Хренов направился к другому торцу стола, потирая руки так, словно за окном стояла не июльская духота, а мороз минус тридцать.

— Холодно тут у вас, — проворчал он, зябко передергивая плечами. И не успел сесть, как перед ним в мгновение ока нарисовались тарелка со всякой снедью и рюмка. Сразу было видно, что хренов советник в этом доме в чести. Меня, привыкшего за пару часов, что тут все крутятся вокруг моей персоны, кольнула иголка ревности при виде подобного подобострастия. Однако на всю эту суету гость, который, впрочем, вел себя как хозяин, отреагировал весьма прохладно. Жестом руки он остановил хлопочущую Херосю и негромко скомандовал:

— Принеси там… В сенях оставил. Две бутылки «Вдовы Клико». Есть что отпраздновать, — и с этими словами обратился к Дарье Петровне, которая из двух сестер, очевидно, была за главную: — Нуте-с, сладилось дельце.

— Да нешто! — всплеснула ручками Дарья Петровна и покосилась на меня. Я поджал булки, в любую минуту ожидая подвоха, и надулся, как хомяк на крупу.

— Я к вам прямо от императрицы-матушки, — кивнул Хренов советник. — Сегодня ее императорское величество выдали разрешение на брак нашего Митеньки и светлейшего князя Назумовского Олега Алексеевича.

— Херасе… — только и имел что сказать я.

— Чего изволите, барин? — незамедлительно отреагировала Херося и плеснула мне в рюмку анисовки. Я махнул ее ватной рукой и бахнул обратно на стол. То есть я бы прежний ее бахнул, а мелкий дрищ Митенька только слабо бзденькнул, словно предупреждал об истерике.

— Меня, российского офицера, женить?! Охренели? — взвился я.

— Митенька! — предупреждающе прижала ручки к груди Дарья Петровна, а Хренов советник молча поджал губы и брякнул вилкой об тарелку.
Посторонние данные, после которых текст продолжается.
@[simp] theorem passFill_among (before : State) : Among sup (State.passFill before s) ↔ Among sup s := by
  unfold State.passFill
  split <;> simp [FillBlock.items, Exchanged]

@[simp] theorem guardZero_among : Among sup s.guardZero ↔ Among sup s := by simp [State.guardZero]

@[simp] theorem trip_among (c : TripCause) (lr : LevelRecord) : Among sup (s.trip c lr) ↔ Among sup s := by
  unfold State.trip
  dsimp only
  split
  · next e =>
    have hbank : _ ≠ Bank.frost := fun h => absurd ((tripFault_bank e).symm.trans h) (by decide)
    simp [fault_among _ _ hbank, Exchanged]
  · simp [Exchanged]

@[simp] theorem tripCondition_among (c : TripCause) (lr : LevelRecord) : Among sup (s.tripCondition c lr) ↔ Among sup s := by
  unfold State.tripCondition
  split <;> simp

@[simp] theorem anticipate_among : Among sup s.anticipate ↔ Among sup s := by
  unfold State.anticipate
  dsimp only
  split <;> simp [Exchanged]

@[simp] theorem rearmGuard_among : Among sup s.rearmGuard ↔ Among sup s := by simp [State.rearmGuard, Exchanged]

@[simp] theorem guardEvaluate_among (lr : LevelRecord) : Among sup (s.guardEvaluate lr) ↔ Among sup s := by
  unfold State.guardEvaluate
  dsimp only
  repeat' split
  all_goals simp [Exchanged]

@[simp] theorem levelHoldEnds_among : Among sup s.levelHoldEnds ↔ Among sup s := by simp [State.levelHoldEnds]

@[simp] theorem armHold_among (g : GuardSet) (since : Nat) : Among sup (s.armHold g since) ↔ Among sup s := by
  unfold State.armHold
  dsimp only
  split <;> simp

@[simp] theorem holdOnNotice_among (lr : LevelRecord) : Among sup (s.holdOnNotice lr) ↔ Among sup s := by
  unfold State.holdOnNotice
  repeat' split
  all_goals simp

@[simp] theorem guardOnLevel_among (lr : LevelRecord) : Among sup (s.guardOnLevel lr) ↔ Among sup s := by simp [State.guardOnLevel]

@[simp] theorem guardOnPipe_among (flag : Bool) : Among sup (s.guardOnPipe flag) ↔ Among sup s := by simp [State.guardOnPipe]

/-! ### The Fill Planner -/

@[simp] theorem setDemand_among (d : Nat) : Among sup (s.setDemand d) ↔ Among sup s := by
  unfold State.setDemand
  split <;> simp [Exchanged]

@[simp] theorem placeOpen_among : Among sup s.placeOpen ↔ Among sup s := by
  unfold State.placeOpen
  split <;> simp

@[simp] theorem placeClose_among : Among sup s.placeClose ↔ Among sup s := by
  unfold State.placeClose
  dsimp only
  repeat' split
  all_goals simp

@[simp] theorem closeSequence_among : Among sup s.closeSequence ↔ Among sup s := by
  unfold State.closeSequence
  dsimp only
  repeat' split
  all_goals simp

theorem fillEvent_among (f : State → State) (h : Among sup (f s) ↔ Among sup s) : Among sup (State.fillEvent f s) ↔ Among sup s := by
  simp [State.fillEvent, h]

@[simp] theorem enterClosing_among : Among sup s.enterClosing ↔ Among sup s := by simp [State.enterClosing]
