-- ==== Sys2Proof/Decode.lean ====
section
/-!
DEFINITION. From the bytes of an instruction to the instruction, and back.
Every instruction is 16 bits (30_encoding.md R90). A word is classified into one of three shapes by its
high nibble (R93), then matched within the shape (R96); a word that matches no row is rejected (R97).
-/

namespace Sys2Proof

/-! ### Fields (R91) -/

/-- `op = w[15:12]`, the opcode family. -/
def opField (w : Word) : BitVec 4 := w.extractLsb' 12 4

/-- `nnn = w[11:0]`, the address immediate. -/
def nnnField (w : Word) : BitVec 12 := w.extractLsb' 0 12

/-- `x = w[11:8]`, the first register index. -/
def xField (w : Word) : Reg := (w.extractLsb' 8 4).toFin

/-- `y = w[7:4]`, the second register index. -/
def yField (w : Word) : Reg := (w.extractLsb' 4 4).toFin

/-- `kk = w[7:0]`, the byte immediate, or the second-level opcode of families E and F. -/
def kkField (w : Word) : Byte := w.extractLsb' 0 8

/-- `op2 = w[3:0]`, the second-level opcode of families 5, 8, 9, and the sprite height `n` of family D. -/
def op2Field (w : Word) : BitVec 4 := w.extractLsb' 0 4

/-! ### Decoding -/

/-- The three shapes of an instruction word (R93). -/
inductive Shape where
  | imm (op : BitVec 4) (nnn : BitVec 12)
  | regImm (op : BitVec 4) (x : Reg) (kk : Byte)
  | regReg (op : BitVec 4) (x y : Reg) (op2 : BitVec 4)
  deriving DecidableEq, Repr

/-- Why a word is no instruction: causes 1 and 2 of 60_exceptions.md R251. -/
inductive DecodeError where
  /-- The high nibble is in none of the three family lists (R95). -/
  | decodeFailure
  /-- The word matches no row of the opcode map (R97). -/
  | unrecognizedInstruction
  deriving DecidableEq, Repr

/-- The families of shape `Imm` (R93). -/
def immFamilies : List (BitVec 4) := [0x0, 0x1, 0x2, 0xA, 0xB]

/-- The families of shape `RegImm` (R93). -/
def regImmFamilies : List (BitVec 4) := [0x3, 0x4, 0x6, 0x7, 0xC, 0xE, 0xF]

/-- The families of shape `RegReg` (R93). -/
def regRegFamilies : List (BitVec 4) := [0x5, 0x8, 0x9, 0xD]

/-- The shape of a word, by its high nibble; `none` is the decode failure that R95 shows unreachable. -/
def classify (w : Word) : Option Shape :=
  let op := opField w
  if op ∈ immFamilies then some (.imm op (nnnField w))
  else if op ∈ regImmFamilies then some (.regImm op (xField w) (kkField w))
  else if op ∈ regRegFamilies then some (.regReg op (xField w) (yField w) (op2Field w))
  else none

/-- The rows of the opcode map of shape `Imm` (R96). Family 0 is selected by the whole of `nnn`. -/
def matchImm (op : BitVec 4) (nnn : BitVec 12) : Option Instr :=
  if op = 0x0 then
    if nnn = 0x0E0 then some .cls
    else if nnn = 0x0EE then some .ret
    else none
  else if op = 0x1 then some (.jp nnn)
  else if op = 0x2 then some (.call nnn)
  else if op = 0xA then some (.ldI nnn)
  else if op = 0xB then some (.jpV0 nnn)
  else none

/-- The rows of family E, selected by `kk` (R96). -/
def matchFamilyE (x : Reg) (kk : Byte) : Option Instr :=
  if kk = 0x9E then some (.skp x)
  else if kk = 0xA1 then some (.sknp x)
  else none

/-- The rows of family F, selected by `kk` (R96). -/
def matchFamilyF (x : Reg) (kk : Byte) : Option Instr :=
  if kk = 0x07 then some (.ldVxDT x)
  else if kk = 0x0A then some (.ldVxK x)
  else if kk = 0x15 then some (.ldDTVx x)
  else if kk = 0x18 then some (.ldSTVx x)
  else if kk = 0x1E then some (.addI x)
  else if kk = 0x29 then some (.ldF x)
  else if kk = 0x33 then some (.ldB x)
  else if kk = 0x55 then some (.storeRegs x)
  else if kk = 0x65 then some (.loadRegs x)
  else none

/-- The rows of the opcode map of shape `RegImm` (R96). -/
def matchRegImm (op : BitVec 4) (x : Reg) (kk : Byte) : Option Instr :=
  if op = 0x3 then some (.seImm x kk)
  else if op = 0x4 then some (.sneImm x kk)
  else if op = 0x6 then some (.ldImm x kk)
  else if op = 0x7 then some (.addImm x kk)
  else if op = 0xC then some (.rnd x kk)
  else if op = 0xE then matchFamilyE x kk
  else if op = 0xF then matchFamilyF x kk
  else none

/-- The rows of family 8, selected by `op2` (R96). -/
def matchFamily8 (x y : Reg) (op2 : BitVec 4) : Option Instr :=
  if op2 = 0x0 then some (.ldReg x y)
  else if op2 = 0x1 then some (.orReg x y)
  else if op2 = 0x2 then some (.andReg x y)
  else if op2 = 0x3 then some (.xorReg x y)
  else if op2 = 0x4 then some (.addReg x y)
  else if op2 = 0x5 then some (.subReg x y)
  else if op2 = 0x6 then some (.shr x y)
  else if op2 = 0x7 then some (.subn x y)
  else if op2 = 0xE then some (.shl x y)
  else none

/-- The rows of the opcode map of shape `RegReg` (R96). In family D the low nibble is the operand `n`. -/
def matchRegReg (op : BitVec 4) (x y : Reg) (op2 : BitVec 4) : Option Instr :=
  if op = 0x5 then (if op2 = 0x0 then some (.seReg x y) else none)
  else if op = 0x8 then matchFamily8 x y op2
  else if op = 0x9 then (if op2 = 0x0 then some (.sneReg x y) else none)
  else if op = 0xD then some (.drw x y op2.toNat)
  else none

/-- The row a classified word matches, if any (R96). -/
def matchShape : Shape → Option Instr
  | .imm op nnn => matchImm op nnn
  | .regImm op x kk => matchRegImm op x kk
  | .regReg op x y op2 => matchRegReg op x y op2

/-- The instruction of the row a word matches; a word that matches none is rejected (R97). -/
def recognized : Option Instr → Except DecodeError Instr
  | none => .error .unrecognizedInstruction
  | some i => .ok i

/-- The instruction a word is, or why it is none (40_execution_cycle.md R123). -/
def decode (w : Word) : Except DecodeError Instr :=
  match classify w with
  | none => .error .decodeFailure
  | some sh => recognized (matchShape sh)

/-- The word of the two bytes at an address and the next: the byte at the lower address is the high byte.
PRESUMED, log entry 1 (20_memory.md R62, decision D1). -/
def wordOfBytes (first second : Byte) : Word := first ++ second

/-- The two bytes of a word as memory holds them, lowest address first; the inverse of `wordOfBytes`. -/
def bytesOfWord (w : Word) : List Byte := [w.extractLsb' 8 8, w.extractLsb' 0 8]

/-- The decoder on the bytes of an instruction, as they lie in memory. -/
def decodeBytes (first second : Byte) : Except DecodeError Instr := decode (wordOfBytes first second)

/-! ### Encoding -/

/-- A register index as the nibble of a word. -/
def regNibble (x : Reg) : BitVec 4 := BitVec.ofFin x

/-- Layout of shape `Imm`: `op[15:12] nnn[11:0]` (R93). -/
def immWord (op : BitVec 4) (nnn : BitVec 12) : Word := op ++ nnn

/-- Layout of shape `RegImm`: `op[15:12] x[11:8] kk[7:0]` (R93). -/
def regImmWord (op : BitVec 4) (x : Reg) (kk : Byte) : Word := op ++ regNibble x ++ kk

/-- Layout of shape `RegReg`: `op[15:12] x[11:8] y[7:4] op2[3:0]` (R93). -/
def regRegWord (op : BitVec 4) (x y : Reg) (op2 : BitVec 4) : Word :=
  op ++ regNibble x ++ regNibble y ++ op2

/-- The word of an instruction, from the opcode map (R96). -/
def encode : Instr → Word
  | .cls => 0x00E0
  | .ret => 0x00EE
  | .jp nnn => immWord 0x1 nnn
  | .call nnn => immWord 0x2 nnn
  | .seImm x kk => regImmWord 0x3 x kk
  | .sneImm x kk => regImmWord 0x4 x kk
  | .seReg x y => regRegWord 0x5 x y 0x0
  | .ldImm x kk => regImmWord 0x6 x kk
  | .addImm x kk => regImmWord 0x7 x kk
  | .ldReg x y => regRegWord 0x8 x y 0x0
  | .orReg x y => regRegWord 0x8 x y 0x1
  | .andReg x y => regRegWord 0x8 x y 0x2
  | .xorReg x y => regRegWord 0x8 x y 0x3
  | .addReg x y => regRegWord 0x8 x y 0x4
  | .subReg x y => regRegWord 0x8 x y 0x5
  | .shr x y => regRegWord 0x8 x y 0x6
  | .subn x y => regRegWord 0x8 x y 0x7
  | .shl x y => regRegWord 0x8 x y 0xE
  | .sneReg x y => regRegWord 0x9 x y 0x0
  | .ldI nnn => immWord 0xA nnn
  | .jpV0 nnn => immWord 0xB nnn
  | .rnd x kk => regImmWord 0xC x kk
  | .drw x y n => regRegWord 0xD x y (BitVec.ofNat 4 n)
  | .skp x => regImmWord 0xE x 0x9E
  | .sknp x => regImmWord 0xE x 0xA1
  | .ldVxDT x => regImmWord 0xF x 0x07
  | .ldVxK x => regImmWord 0xF x 0x0A
  | .ldDTVx x => regImmWord 0xF x 0x15
  | .ldSTVx x => regImmWord 0xF x 0x18
  | .addI x => regImmWord 0xF x 0x1E
  | .ldF x => regImmWord 0xF x 0x29
  | .ldB x => regImmWord 0xF x 0x33
  | .storeRegs x => regImmWord 0xF x 0x55
  | .loadRegs x => regImmWord 0xF x 0x65

/-! ### The opcode map as the spec tabulates it -/

/-- One row of the opcode map: a word `w` matches when `w & mask = pattern` (R96). -/
structure OpcodeRow where
  mask : Word
  pattern : Word
  deriving DecidableEq, Repr

/-- The word matches the row (R96). -/
def OpcodeRow.admits (row : OpcodeRow) (w : Word) : Bool := w &&& row.mask == row.pattern

/-- The opcode map, family 0 to family 7, in the order of R96. -/
def opcodeRowsLow : List OpcodeRow :=
  [⟨0xFFFF, 0x00E0⟩, ⟨0xFFFF, 0x00EE⟩, ⟨0xF000, 0x1000⟩, ⟨0xF000, 0x2000⟩, ⟨0xF000, 0x3000⟩,
   ⟨0xF000, 0x4000⟩, ⟨0xF00F, 0x5000⟩, ⟨0xF000, 0x6000⟩, ⟨0xF000, 0x7000⟩]

/-- The opcode map, families 8 and 9. -/
def opcodeRowsAlu : List OpcodeRow :=
  [⟨0xF00F, 0x8000⟩, ⟨0xF00F, 0x8001⟩, ⟨0xF00F, 0x8002⟩, ⟨0xF00F, 0x8003⟩, ⟨0xF00F, 0x8004⟩,
   ⟨0xF00F, 0x8005⟩, ⟨0xF00F, 0x8006⟩, ⟨0xF00F, 0x8007⟩, ⟨0xF00F, 0x800E⟩, ⟨0xF00F, 0x9000⟩]

/-- The opcode map, families A to F. -/
def opcodeRowsHigh : List OpcodeRow :=
  [⟨0xF000, 0xA000⟩, ⟨0xF000, 0xB000⟩, ⟨0xF000, 0xC000⟩, ⟨0xF000, 0xD000⟩, ⟨0xF0FF, 0xE09E⟩,
   ⟨0xF0FF, 0xE0A1⟩, ⟨0xF0FF, 0xF007⟩, ⟨0xF0FF, 0xF00A⟩, ⟨0xF0FF, 0xF015⟩, ⟨0xF0FF, 0xF018⟩,
   ⟨0xF0FF, 0xF01E⟩, ⟨0xF0FF, 0xF029⟩, ⟨0xF0FF, 0xF033⟩, ⟨0xF0FF, 0xF055⟩, ⟨0xF0FF, 0xF065⟩]

/-- The 34 rows of the opcode map (R96). -/
def opcodeMap : List OpcodeRow := opcodeRowsLow ++ opcodeRowsAlu ++ opcodeRowsHigh

/-- The instruction the decoder reads from the opcode-table word `w`; the word is laid out as memory holds
it and given to the decoder. Every instruction has 16 bits (R90), whatever width the table gives a row. -/
def decodeTableWord (nbits w : Nat) : Option Instr :=
  match bytesOfWord (BitVec.ofNat 16 (w % 2 ^ nbits)) with
  | [first, second] => (decodeBytes first second).toOption
  | _ => none

end Sys2Proof
end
— Во-первых, не офицера, а только юнкера Имперского военного училища… — начал он негромко, но так веско, что в комнате и правда похолодало. — Во-вторых, юнкера — и то моими заботами. Только потому что я за тебя словечко где надо замолвил, а то тебя бы давно выперли за то, что на занятиях спишь! В-третьих, живешь ты тут со своими тетками за мой счет. И предстоящий брак для тебя единственный способ хоть слегка положение поправить. Тебе великая честь оказана! Браки между мужами только с личного согласия ее императорского величества вершатся! А тебе всего-то и делов, свой пухлый зад князю подставить. Уж тебе-то не все равно?

Я подскочил как ужаленный, но не рассчитал одного. Прежнего меня сто килограммов весу двумя стопками анисовки было не впечатлить, а вот нынешний я был от силы килограммов шестьдесят. И все это тщедушное тельце, вскочив с места, сей же час запуталось в собственных ногах и рухнуло на пол.

«А вот и подвох», — пронеслось в моем мозгу, прежде чем я отключился.

***

Второе пробуждение было более понятным, чем первое, но менее приятным. Реальность, в которой существовали шальные императрицы, хреновы советники и мужики, женившиеся друг на друге, навалилась на меня вместе с солнечным светом, бившим из окна в глаза.

— Очнулся, болезный?

Мой взгляд сфокусировался на прямом, как шпала, и сухом, как изюм, Хренове, и, судя по тому, как болела левая скула, он только что здорово приложил меня по щеке. За его плечом маячили обе тетки. Одна сжимала пузырек с нашатырем, хотя я бы сейчас не отказался от Мезима.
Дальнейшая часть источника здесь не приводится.